И еще странность. Потом, много позже, пытаясь анатомировать возникавшие тогда ощущения, многие из донов воспользовались одним и тем же сравнением: состояние их было сродни тому, которое испытывает убийца, слишком поздно обнаруживший, что на месте преступления забыл свое мемо. Другими словами, еще не понимая, в чем дело, они восприняли мальчонку на четвереньках как смертельную улику против себя.
– Он сумасшедший! – эта догадка тоже пришла одновременно ко всем и была прошептана хором.
Еще по инерции они шли вперед по направлению к мальчику-насекомому, но шаг замедлили. Потом и вовсе остановились, охваченные уличающим ужасом.
Когда парнишка приблизился, у каждого из них мелькнуло: «Я его знаю, я его где-то видел, хоть убей, не пойму где».
Он двигался быстро и, главное, целеустремленно – непосредственно к Дону. «Он тоже знает меня, то есть не меня – Дона-папу!»
Когда мальчишка кинулся на Дона, тот невольно попятился, но сделал это недостаточно быстро – и парень вцепился зубами в его икру. Дон вскрикнул, попытался сбросить его с ноги, но паренек сцепил челюсти не хуже бульдога, лишь в воздух взлетел да грохнулся коленями оземь.
– Да отцепите от меня эту тварь!
Мальчишку схватили за ноги, сдуру потянули, Дон завопил от боли, тогда кто-то насильно разжал парню челюсти и его, злобно урчащего горлом, отбивающегося безумно, наконец оттащили от Дона прочь.
В тот миг догадка, страшная догадка уже пришла к каждому, хотя словами и не оформилась. Но действие ее было достаточно сильным, чтобы три дона, которые старались удержать брыкавшегося мальчишку, растерянно выпустили его из рук.
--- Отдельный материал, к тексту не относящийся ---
-- ==== Sys2Proof/Machine/ControlLink.lean ====
section
/-! DEFINITION. The control link (chapter 10): frames and bytes, the sorting of a frame, the request frame handed to its owning
block, malformed and overrun frames, and staging. -/

namespace Sys2Proof.Machine

/-! ## The beginning of a frame and its bytes -/

/-- The status of the link (R179): NOT READY while the decoder is BUSY, READY with an unread body, else NONE. -/
def Link.statusNow (l : Link) : LinkStatus :=
  if l.decoder.isSome then .notReady else if l.readPos < l.buffer.length then .ready else .none

/-- A frame begins (R180). Outside RUNNING it is marked an overrun and answered with NOT READY (R188). -/
def beginFrame (running : Bool) (l : Link) : Link :=
  { l with receiving := true, byteCount := 0, bytes := [], overrun := !running || l.decoder.isSome,
           status := if running then l.statusNow else .notReady, owed := false }

/-- FRAME_BEGIN (R180); a fall of the select line while a frame is being received is no fall (log 2). -/
def execFrameBegin (s : State) : Host.Outcome State Fault Refusal :=
  .next (if s.link.receiving then s else s.setLink (beginFrame (s.phase == .running) s.link))

/-- The byte that is on its way out, when the frame has completed `byteCount` bytes: the link status byte, then the body from
the read position on while the status is READY, then fill of 0 (R181). The status byte of a frame that the end of start-up cut off
is NOT READY (R188). -/
def Link.byteOut (l : Link) : Byte :=
  if l.owed then LinkStatus.notReady.byte
  else if l.byteCount = 0 then l.status.byte
  else if l.status = .ready then l.buffer.getD l.readPos 0
  else 0

/-- The byte being clocked out is a byte of the reply body (R181). -/
def Link.bodyByteOut (l : Link) : Bool := l.status == .ready && l.byteCount != 0 && l.readPos < l.buffer.length

/-- A byte is completed: counted, kept if among the first 64, and the body byte clocked out with it read (R180, R181). -/
def completeByte (b : Byte) (l : Link) : Link :=
  { l with byteCount := min Config.top16 (l.byteCount + 1),
           bytes := if l.byteCount < Config.keptBytes then l.bytes ++ [b] else l.bytes,
           readPos := if l.bodyByteOut then l.readPos + 1 else l.readPos }

/-- The status byte that a cut-off frame had loaded is out, or its frame has ended (R181, R188). -/
def Link.paid (l : Link) : Link := { l with owed := false }

/-- BYTE_COMPLETION (R180, R181); clock edges with no frame in progress count for nothing. -/
def execByteCompletion (b : Byte) (s : State) : Host.Outcome State Fault Refusal :=
  .next (s.setLink (if s.link.receiving then completeByte b s.link else s.link.paid))

/-! ## The sorting of a frame -/

/-- Why a frame is malformed (R182). -/
inductive Malformed where
  | tooShort | tooLong | unknownName | wrongLength
  deriving DecidableEq, Repr

/-- The detail code of a malformed frame (R194). -/
def Malformed.code : Malformed → Nat
  | .tooShort => 2 | .tooLong => 3 | .unknownName => 4 | .wrongLength => 5

/-- What a frame is taken as at its end (R180, R182, R185). -/
inductive FrameSort where
  | empty
  | overrun
  | malformed (m : Malformed)
  | fetch
  | request (n : ReqName)
  deriving DecidableEq, Repr

/-- A frame of 5 to 64 bytes with a name: its parameter length is the name's, and the parameters are there (R182). -/
def sortNamed (n : ReqName) (l : Link) : FrameSort :=
  if (u8 l.bytes 4).toNat = n.length ∧ 5 + n.length ≤ l.byteCount then .request n else .malformed .wrongLength

/-- The sorting of R182, for a frame that is not empty and no overrun. -/
def sortBytes (l : Link) : FrameSort :=
  if Config.keptBytes < l.byteCount then .malformed .tooLong
  else if l.byteCount = 1 then .malformed .tooShort
  else if u8 l.bytes 0 = 0 then .fetch
  else if l.byteCount ≤ 4 then .malformed .tooShort
  else match ReqName.ofLetters (l.bytes.take 4) with
    | none => .malformed .unknownName
    | some n => sortNamed n l

/-- What the frame is at its end (R180). -/
def frameSort (l : Link) : FrameSort :=
  if l.byteCount = 0 then .empty else if l.overrun then .overrun else sortBytes l

/-! ## The end of a frame -/

/-- The frame receiver becomes IDLE (R180). -/
def endFrame (s : State) : State := s.setLink { s.link with receiving := false }

/-- The rise of the select line for a row that takes frames of one sort. Outside RUNNING, and for an empty frame, the frame ends
with no further effect (R180, R188); a frame of another sort is not this row's (log 2). A frame that the end of start-up cut off is
discarded (R188). -/
def frameEnds (takes : FrameSort → Bool) (act : FrameSort → State → State) (s : State) : State :=
  if !s.link.receiving then s.setLink s.link.paid
  else if s.phase ≠ .running then endFrame s
  else
    let sort := frameSort s.link
    if sort = .empty then endFrame s
    else if takes sort then act sort (endFrame s)
    else s

/-- The class a request frame has: SERVICE with the service key line asserted at its end, else CONTROL (R97, R183). -/
def frameClass (serviceKey : Bool) : Class := if serviceKey then .service else .control

/-- A request with its parameters is handed to the block that owns it (R183, R190), with the minute arrival it met (R117). -/
def handRequest (n : ReqName) (c : Class) (m : Meeting) (ps : List Byte) (s : State) : Answer :=
  match n with
  | .book => bookRequest c (givenRawOf ps) s
  | .rebk => rebkRequest c (givenRawOf ps) s
  | .unbk => unbkRequest c (u16 ps 0) s
  | .find => findRequest c (u16 ps 0) s
  | .next => nextRequest c (u32 ps 0) s
  | .endn => endnRequest c (u16 ps 0) s
  | .time => timeRequest c (u32 ps 0) (u8 ps 4) s
  | .clck => clckRequest c s
  | .sesn => sesnRequest c s
  | .sesf => sesfRequest c s
  | .lamp => lampRequest c s
  | .fitl => fitlRequest c (u8 ps 0) (u32 ps 1) (u16 ps 5) s
  | .reml => remlRequest c (u8 ps 0) s
  | .clrf => clrfRequest c (u8 ps 0) s
  | .hold => holdRequest c (holdRawOf ps) m s
  | .lift => liftRequest c (u16 ps 0) s
  | .hlds => hldsRequest c s
  | .srce => srceRequest c (u8 ps 0) s
  | .prof => profRequest c (u8 ps 0) (profileRawOf ps 1) s
  | .prfr => prfrRequest c (u8 ps 0) s
  | .sigs => sigsRequest c s
  | .prst => prstRequest c (u8 ps 0) (presetRawOf ps 1) s
  | .prsr => prsrRequest c (u8 ps 0) s
  | .appl => applRequest c (u8 ps 0) s
  | .crnr => crnrRequest c s
  | .mute => muteRequest c s
  | .unmt => unmtRequest c s
  | .summ => summRequest c s
  | .nlvl => nlvlRequest c (u8 ps 0) (u8 ps 1) s
  | .conf => confRequest c (configRawOf ps) s
  | .cnfr => cnfrRequest c s
  | .rstr => rstrRequest c s

/-- The frame is a request frame. -/
def FrameSort.isRequest : FrameSort → Bool
  | .request _ => true
  | .empty => false
  | .overrun => false
  | .malformed _ => false
  | .fetch => false

/-- The frame is malformed. -/
def FrameSort.isMalformed : FrameSort → Bool
  | .malformed _ => true
  | .empty => false
  | .overrun => false
  | .request _ => false
  | .fetch => false

/-- A request frame is taken, with the parameters that follow its fifth byte (R183). -/
def requestTaken (serviceKey : Bool) (m : Meeting) (sort : FrameSort) (s : State) : State :=
  match sort with
  | .request n => reply n (handRequest n (frameClass serviceKey) m (s.link.bytes.drop 5) s)
  | .empty => s
  | .overrun => s
  | .malformed _ => s
  | .fetch => s

/-- REQUEST_FRAME_END (R180, R182, R183); the operand is the service key line at the frame's end and the minute arrival that the
request meets, which a HOLD alone reads (R117). -/
def execRequestFrameEnd (e : FrameEnd) (s : State) : Host.Outcome State Fault Refusal :=
  .next (frameEnds FrameSort.isRequest (requestTaken e.serviceKey e.meets) s)

/-- FETCH_FRAME: no request, and no further effect (R182, R187). -/
def execFetchFrame (s : State) : Host.Outcome State Fault Refusal :=
  .next (frameEnds (· == .fetch) (fun _ s => s) s)

/-- The body that answers a malformed frame: its first four bytes, with 0 in place of any not received, and MALFORMED (R186). -/
def malformedBody (bs : List Byte) : List Byte := replyBody [u8 bs 0, u8 bs 1, u8 bs 2, u8 bs 3] .malformed []

/-- A malformed frame is answered, with its notice (R186). -/
def malformedTaken (sort : FrameSort) (s : State) : State :=
  match sort with
  | .malformed m =>
    malformedNotice m.code s.link.bytes (s.setLink { s.link with decoder := some (malformedBody s.link.bytes) })
  | .empty => s
  | .overrun => s
  | .request _ => s
  | .fetch => s

/-- MALFORMED_FRAME (R182, R186). -/
def execMalformedFrame (s : State) : Host.Outcome State Fault Refusal :=
  .next (frameEnds FrameSort.isMalformed malformedTaken s)

/-- An overrun: what the frame carried is discarded, with its notice (R185). -/
def overrunTaken (s : State) : State := overrunNotice s.link.bytes s

/-- OVERRUN_FRAME (R185). -/
def execOverrunFrame (s : State) : Host.Outcome State Fault Refusal :=
  .next (frameEnds (· == .overrun) (fun _ s => overrunTaken s) s)

/-! ## Staging -/

/-- The reply held by the decoder is staged (R184). -/
def stageReply (l : Link) : Link :=
  match l.decoder with
  | some body => { l with buffer := body, readPos := 0, decoder := none }
  | none => l

/-- REPLY_STAGING: nothing is staged in the flush and in start-up (R184, R188). That the reply of a refused RSTR is staged is log
41. -/
def execReplyStaging (s : State) : Host.Outcome State Fault Refusal :=
  .next (whenRunning (fun s => s.setLink (stageReply s.link)) s)

end Sys2Proof.Machine
end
Тот шмякнулся на землю и тут же вновь на карачках заторопился к Дону Уолхову.
В тот же миг догадка осенила и Дона. Он поэтому не отпрыгнул, не попятился, лишь в последнюю секунду рефлекторно повернулся к нападавшему левым – здоровым – боком.
Теперь мальчонка вгрызся ему в бедро. Дон охнул, и это был единственный громкий звук, нарушивший тишину. Наступила пауза, полная разных звуков: неясный говор и крики с соседних улиц, еле слышные взвизги сирены, далекий органный фон непонятного происхождения, свист низко пролетающих бесколесок, а рядом – глухое рычание и что-то похожее на чавкание, с которым мальчонка вгрызался в Донову плоть… То есть пауза самой тихой, самой безукоризненной тишины в мире.
Они наконец узнали его. Это был тот самый белобрысый сорванец, которого Дон встретил на Хуан Корф. «Дядь, подержи коробочку!» Но тогда это был совершенно нормальный парень, сейчас же он превратился в буйного сумасшедшего. И каждый сделал для себя вывод – неизбежный, нежеланный, страшный. Им хотелось всеми силами этот вывод от себя скрыть – МЫ СВЕЛИ С УМА ВСЕХ ДЕТЕЙ СТОПАРИЖА!
Вот именно – МЫ.
До этого они говорили – мы (или там Дон, или, еще дальше, Фальцетти) совершили массовое убийство всех стопарижан, чтобы занять своим сознанием их тела. Но слово «убийство», при всей своей справедливости применительно к тому, что произошло, все-таки не связывалось у них окончательно с тем, другим, словом «убийство», которое им приходилось произносить раньше. Не было крови, не было того ужасного перехода от живого человека к бессмысленному, чуждому муляжу – трупу. Habeas corpus, господа, habeas corpus! Все «убитые» остались живы и здоровы в меру своих возможностей. Правда, возникший хаос уже в первые минуты после Инсталляции привел к некоторым смертям и увечьям, и вина за них также лежала на донах (Доне, Фальцетти), она тоже не воспринималась прямой виной – эти убийства совершались не ими и не по их воле, просто кто-то с кем-то где-то сцепился. Слово «убийство» имело для них смысл совершенно абстрактный, а абстрактное убийство совсем не так страшно, как настоящее, и совесть убийцы оно совсем не так тяготит.